Boger’s efforts to build Vertex into an organization capable of transforming lives ultimately relied on self-selection. Cumbo, who’d joined Vertex less than a year earlier and hadn’t talked with Cozzolino or anyone else in the company, found himself overnight having to explain on his own to its newest, most vulnerable employees—all people he’d hired—why they shouldn’t be alarmed by the abrupt, unexplained departure of their sales lead four months before launch.

The next morning, Wysenski announced that Cozzolino had left the company. There was a gasp. People were crying. Then she said Cumbo would start immediately as interim vice president, and everyone clapped. Cumbo had no speech, nothing prepared at all. Afterward, he wouldn’t remember walking to the stage or what he said.

“From what people can recall, I talked about how I started at GSK in HIV and how I watched how people went from dying to living, how protease inhibitors changed their entire lives. I said, ‘I’m here not because of Joe. I’m here because I want to be here, and I want to be with you. This is bigger than one person.’ I said, ‘We’re gonna make history, and we’re gonna make history together. I’m here, and I’m gonna support you, and I’m gonna lead you through this.’ I was practically in tears. I know the audience was in tears. They gave me a standing ovation for five minutes,
so long that I actually got off the stage shaking, and I walked out of the room, and everyone kept clapping.”

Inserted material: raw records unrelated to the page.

-- ==== Sys2Proof/Tests/Slice0.lean ====
section
/-! SUPPORT. Tests: the smoke test of `Instr.wf`, the decoding of words composed from the formats, one step
on small states with the results of spec/95_test_vectors.md and of the rules' own examples, and for every
statement with hypotheses a state and operands that meet them. -/

namespace Sys2Proof.Tests

open Sys2Proof.Machine Sys2Proof.Reading

/-! ## Well-formedness -/

/-- a=1 m=2 dest=M3 out=1. -/
def aluSample : AluFields :=
  { popj := false, a := 1, m := .mem 2, dest := .func 0 3, out := .aluOut, cin := false, qctl := .keep }

/-- Every field at the top of its range. -/
def aluFull : AluFields :=
  { popj := true, a := 0x3FF, m := .func 31, dest := .amem 0x7FF, out := .shiftLeft, cin := true,
    qctl := .shiftRight }

/-- a=1 m=2 target=0o200. -/
def jumpSample : JumpFields :=
  { popj := false, a := 1, m := .mem 2, target := 0o200, sub := .plain, link := .none, n := false,
    inv := false }

/-- a=1 m=2 dest=M3 pos=8 widthm1=7. -/
def byteSample : ByteFields :=
  { popj := false, a := 1, m := .mem 2, dest := .func 0 3, widthm1 := 7, pos := 8 }

/-- The one check: an unassigned opcode may not be an assigned one. -/
theorem test_wf_refuses_assigned_opcodes :
    [0o00#6, 0o17#6, 0o37#6, 0o40#6, 0o41#6, 0o45#6, 0o51#6].all
      (fun op => (Instr.aluUndef op aluSample).wf == false) = true := by decide

theorem test_wf_takes_unassigned_opcodes :
    [0o42#6, 0o43#6, 0o44#6, 0o46#6, 0o47#6, 0o50#6, 0o52#6, 0o77#6].all
      (fun op => (Instr.aluUndef op aluSample).wf) = true := by decide

/-! ## Decoding: words composed from the formats of R121 to R127 -/

/-- Each word decodes to its instruction, and the instruction encodes to the word. -/
def agree (l : List (MicroWord × Instr)) : Bool := l.all (fun p => decode p.1 == p.2 && encode p.2 == p.1)

theorem test_decode_logic : agree
    [(0x00010800D000#48, .aluSetz aluSample), (0x00010800D008#48, .aluAnd aluSample),
     (0x00010800D010#48, .aluAndca aluSample), (0x00010800D018#48, .aluSetm aluSample),
     (0x00010800D020#48, .aluAndcm aluSample), (0x00010800D028#48, .aluSeta aluSample),
     (0x00010800D030#48, .aluXor aluSample), (0x00010800D038#48, .aluIor aluSample),
     (0x00010800D040#48, .aluAndcb aluSample), (0x00010800D048#48, .aluEqv aluSample),
     (0x00010800D050#48, .aluSetca aluSample), (0x00010800D058#48, .aluOrca aluSample),
     (0x00010800D060#48, .aluSetcm aluSample), (0x00010800D068#48, .aluOrcm aluSample),
     (0x00010800D070#48, .aluOrcb aluSample), (0x00010800D078#48, .aluSeto aluSample)] = true := by decide

theorem test_decode_arithmetic : agree
    [(0x07FFFFFFF086#48, .aluMinusOne aluFull), (0x07FFFFFFF08E#48, .aluAndMinusOne aluFull),
     (0x07FFFFFFF096#48, .aluAndcaMinusOne aluFull), (0x07FFFFFFF09E#48, .aluMMinusOne aluFull),
     (0x07FFFFFFF0A6#48, .aluOrcaPlus aluFull), (0x07FFFFFFF0AE#48, .aluOrcaPlusAnd aluFull),
     (0x07FFFFFFF0B6#48, .aluSub aluFull), (0x07FFFFFFF0BE#48, .aluOrcaPlusM aluFull),
     (0x07FFFFFFF0C6#48, .aluIorPlus aluFull), (0x07FFFFFFF0CE#48, .aluAdd aluFull),
     (0x07FFFFFFF0D6#48, .aluIorPlusAndca aluFull), (0x07FFFFFFF0DE#48, .aluIorPlusM aluFull),
     (0x07FFFFFFF0E6#48, .aluMPlus aluFull), (0x07FFFFFFF0EE#48, .aluMPlusAnd aluFull),
     (0x07FFFFFFF0F6#48, .aluMPlusOrca aluFull), (0x07FFFFFFF0FE#48, .aluMPlusM aluFull)] = true := by decide

theorem test_decode_steps_and_unassigned : agree
    [(0x00010800E101#48, .aluMulstep { aluSample with out := .shiftRight, qctl := .shiftLeft }),
     (0x00010800C10B#48, .aluDivstep { aluSample with out := .rotatedM, qctl := .load }),
     (0x00010800D12C#48, .aluRemcorr { aluSample with cin := true }),
     (0x04010800D148#48, .aluDivfirst { aluSample with popj := true }),
     (0x00010800D110#48, .aluUndef 0o42#6 aluSample), (0x00010800D120#48, .aluUndef 0o44#6 aluSample),
     (0x00010800D138#48, .aluUndef 0o47#6 aluSample), (0x00010800D140#48, .aluUndef 0o50#6 aluSample),
     (0x00010800D150#48, .aluUndef 0o52#6 aluSample), (0x00010800D1F8#48, .aluUndef 0o77#6 aluSample)]
    = true := by decide

theorem test_decode_jumps : agree
    [(0x08010808001F#48, .jumpBit jumpSample 31),
     (0x080108080020#48, .jumpC0 jumpSample),
     (0x0801080805A1#48, .jumpC1 { jumpSample with sub := .halt, link := .push, n := true }),
     (0x080108080A62#48, .jumpC2 { jumpSample with sub := .unused, link := .pop, inv := true }),
     (0x080108080CE3#48, .jumpC3 { jumpSample with sub := .warned, n := true, inv := true }),
     (0x0C0108080124#48, .jumpC4 { jumpSample with link := .push, popj := true }),
     (0x0C01080806A5#48, .jumpC5 { jumpSample with sub := .halt, link := .pop, n := true, popj := true }),
     (0x0C0108080866#48, .jumpC6 { jumpSample with sub := .unused, inv := true, popj := true }),
     (0x080108080027#48, .jumpC7 jumpSample),
     (0x08010BFFF700#48,
      .jumpWrimem { popj := false, a := 1, m := .mem 2, target := 0o37777, sub := .halt })] = true := by decide

theorem test_decode_dispatches : agree
    [(0x100F0A7FF2E3#48,
      .dispatch false { popj := false, dispConst := 0o17, m := .mem 2, nPlus1 := true, enableIsh := false,
                        dispAddr := 0o3777, map := 2, len := 7, pos := 3 }),
     (0x100F0A7FF6E3#48,
      .dispatch true { popj := false, dispConst := 0o17, m := .mem 2, nPlus1 := true, enableIsh := false,
                       dispAddr := 0o3777, map := 2, len := 7, pos := 3 }),
     (0x17E0D1001D1C#48,
      .dispatchLc { popj := true, dispConst := 0o1740, m := .func 0o24, nPlus1 := false, enableIsh := true,
                    dispAddr := 1, map := 1, len := 0, pos := 28 }),
     (0x100100005800#48, .dispatchLoad { popj := false, a := 1, m := .mem 0, dispAddr := 5 })] = true := by
  decide

theorem test_decode_bytes : agree
    [(0x18010800C0E8#48, .byteInvalid byteSample), (0x18010800D0E9#48, .byteLdb { byteSample with pos := 9 }),
     (0x18010800E0EA#48, .byteSel { byteSample with pos := 10 }),
     (0x18010800F0EB#48, .byteDpb { byteSample with pos := 11 }),
     (0x1C010A1053E0#48,
      .byteLdb { byteSample with popj := true, dest := .amem 0o101, widthm1 := 31, pos := 0 })] = true := by
  decide

/-- Bits that no field covers are ignored (R122): bits 47:45, and bits 11:9 of an ALU word, 4:3 of a
condition. -/
theorem test_decode_ignores_bits :
    decode 0xE0010800DE00#48 = .aluSetz aluSample ∧ decode 0x08010808003F#48 = .jumpC7 jumpSample := by decide

/-- The table word of 48 bits is stored as the halves of R375, and read back. -/
theorem test_decodeTableWord :
    decodeTableWord 48 0x00010800D008 = some (.aluAnd aluSample)
      ∧ decodeTableWord 48 0x100100005800 = some (.dispatchLoad { popj := false, a := 1, m := .mem 0, dispAddr := 5 })
    := by decide

/-! ## One step: the convention of spec/95_test_vectors.md -/

/-- The start state of the single-instruction vectors. -/
def base : State := { State.reset with p1pc := 0o100, npc := 0o101 }

/-- `AMEM[1] = a`, `MMEM[2] = m`, `Q = q`. -/
def withOperands (m a q : Word) (s : State) : State :=
  { s with amem := Memory.write s.amem 1 a, mmem := Memory.write s.mmem 2 m, q := q }

/-- The state after one step that runs the word. -/
def after (w : Nat) (s : State) : State :=
  match step (s.withFetchWord 48 w) with
  | .next t => t
  | _ => s

/-- `MMEM[3]`. -/
def m3 (s : State) : Word := Memory.read s.mmem 3

/-- The examples of R202 to R217, with the standard pair of operands. -/
theorem test_logic_examples :
    [(0x00010800D000, 0x00000000#32), (0x00010800D008, 0x00000F00#32), (0x00010800D010, 0x0000F00F#32),
     (0x00010800D018, 0x0000FF0F#32), (0x00010800D020, 0x000000F0#32), (0x00010800D028, 0x00000FF0#32),
     (0x00010800D030, 0x0000F0FF#32), (0x00010800D038, 0x0000FFFF#32), (0x00010800D040, 0xFFFF0000#32),
     (0x00010800D048, 0x00000000#32), (0x00010800D050, 0xFFFFF00F#32), (0x00010800D058, 0xFFFFFF0F#32),
     (0x00010800D060, 0xFFFF00F0#32), (0x00010800D068, 0xFFFF0FF0#32), (0x00010800D070, 0xFFFFF0FF#32),
     (0x00010800D078, 0xFFFFFFFF#32)].all
      (fun p => m3 (after p.1 (withOperands 0x0000FF0F#32 0x00000FF0#32 0#32 base)) == p.2) = true := by decide

/-- A word with `qctl = 2` gives the result and, in bit 31 of `Q`, the carry. -/
def resultAndCarry (w : Nat) (m a : Word) : Word × Bool :=
  let t := after w (withOperands m a 0#32 base)
  (m3 t, t.q.getLsbD 31)

/-- The examples `(5, 3, 0)` of R220 to R235. -/
theorem test_arithmetic_examples :
    [(0x00010800D082, 0xFFFFFFFF#32, true), (0x00010800D08A, 0#32, false), (0x00010800D092, 3#32, false),
     (0x00010800D09A, 4#32, false), (0x00010800D0A2, 0xFFFFFFFD#32, false), (0x00010800D0AA, 0xFFFFFFFE#32, false),
     (0x00010800D0B2, 1#32, false), (0x00010800D0BA, 2#32, true), (0x00010800D0C2, 7#32, false),
     (0x00010800D0CA, 8#32, false), (0x00010800D0D2, 0xB#32, false), (0x00010800D0DA, 0xC#32, false),
     (0x00010800D0E2, 5#32, false), (0x00010800D0EA, 6#32, false), (0x00010800D0F2, 2#32, true),
     (0x00010800D0FA, 0xA#32, false)].all (fun p => resultAndCarry p.1 5 3 == p.2) = true := by decide

/-- Carries and borrows: the second examples of the same rules. -/
theorem test_arithmetic_corners :
    resultAndCarry 0x00010800D086 5 3 = (0, false) ∧ resultAndCarry 0x00010800D08A 0 0 = (0xFFFFFFFF, true)
    ∧ resultAndCarry 0x00010800D092 0 0 = (0xFFFFFFFF, true) ∧ resultAndCarry 0x00010800D09E 0 9 = (0, false)
    ∧ resultAndCarry 0x00010800D0A6 0xFFFFFFFF 1 = (0, true)
    ∧ resultAndCarry 0x00010800D0AA 0x80000000 0x80000000 = (0x7FFFFFFF, true)
    ∧ resultAndCarry 0x00010800D0B2 0 1 = (0xFFFFFFFE, true) ∧ resultAndCarry 0x00010800D0B6 0 0 = (0, false)
    ∧ resultAndCarry 0x00010800D0C6 0xFFFFFFFF 1 = (0, true)
    ∧ resultAndCarry 0x00010800D0CA 0x7FFFFFFF 1 = (0x80000000, false)
    ∧ resultAndCarry 0x00010800D0CE 0xFFFFFFFF 1 = (1, true)
    ∧ resultAndCarry 0x00010800D0E6 0xFFFFFFFF 0 = (0, true)
    ∧ resultAndCarry 0x00010800D0FE 0xFFFFFFFF 0 = (0xFFFFFFFF, true) := by decide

The first mock was held on February 10, off-site. It might have been odd at another company for the head of corporate communications to attend an early prep session for a regulatory hearing, but Megan Pace was responsible for the company’s messaging and optics, and the AdComm and launch were once-in-a-corporate-life-cycle opportunities for Vertex to define itself. So far, as Boger would be first to agree, Vertex had not really attended to public relations—not since it wheat-pasted AIDS broadsides at night in the 1990s. Michael Partridge ran
investor
relations, but that was talking with people who might want to trade shares of VRTX, not branding a biopharma for the rest of the world. Sachdev spoke with Washington and the states, but not with people who associate drug companies with their products and behavior. Vertex would soon be introduced to the general public, and Pace, who’d joined from Genentech, where she’d been spokeswoman through both its blockbuster phase and the Roche buyout, was deeply involved with all aspects of the rollout. Blond and willowy, she was thirty-five, a brisk native of Orlando, Florida.